[[ Dataset open ]]
-- ==== Sys2Proof/Syntax.lean ====
section
/-! DEFINITION. The operations of the core, one constructor per row of spec/opcode_table.json. -/

namespace Sys2Proof

/-- The acquisition states, in the order of their codes 0 to 4 (10_state R31). -/
inductive AcqState where
  | findNull | readNullPrs | coarseFreq | fineTime | readSymbols
  deriving DecidableEq, Repr

/-- The buffer a transform step works on: `SA` (BUF 4) or a slot of `ZF` (BUF 7) (30_encoding R113). -/
inductive XBuf where
  | sa
  | zf (slot : Nat)
  deriving DecidableEq, Repr

/-- The reference tables `CMUL` can name: `PRSF` (BUF 10), `PRST` (BUF 11) (30_encoding R113). -/
inductive RefTable where
  | prsf | prst
  deriving DecidableEq, Repr

/-- A barrier: class and, for classes 2 to 5, worker number (45_synchronisation R260). -/
inductive Barrier where
  | cs | ce
  | ws (w : Nat) | wp (w : Nat) | wf (w : Nat) | wd (w : Nat)
  deriving DecidableEq, Repr

/-- The 37 operations (30_encoding R114). -/
inductive Instr where
  | bitrev (b : XBuf)
  | bflyf (b : XBuf) (stage : Nat)
  | bflyi (b : XBuf) (stage : Nat)
  | delta
  | cmul (t : RefTable)
  | mag
  | lmag
  | pllp
  | ldprs
  | nsamp
  | l1win
  | ncap
  | capp
  | fczero
  | peakc
  | fcupd
  | peakw
  | ftchk
  | prscp
  | iapp
  | nullcp
  | desync
  | adv (target : AcqState)
  | derot (i : Nat)
  | cperr (i : Nat)
  | phpub
  | ldsym (i : Nat)
  | dqpsk (i : Nat)
  | soft (i : Nat)
  | rel
  | phavg
  | ffupd
  | emit
  | sig (x : Barrier)
  | wait (x : Barrier)
  | swap
  | halt
  deriving DecidableEq, Repr

end Sys2Proof
end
[[ Dataset closed ]]
Assigned task: Set down exactly the lines from the one that contains "soft (i : Nat)" to the final line above, both included, and nothing more.

Response for this exercise:
  | soft (i : Nat)
  | rel
  | phavg
  | ffupd
  | emit
  | sig (x : Barrier)
  | wait (x : Barrier)
  | swap
  | halt
  deriving DecidableEq, Repr

end Sys2Proof
end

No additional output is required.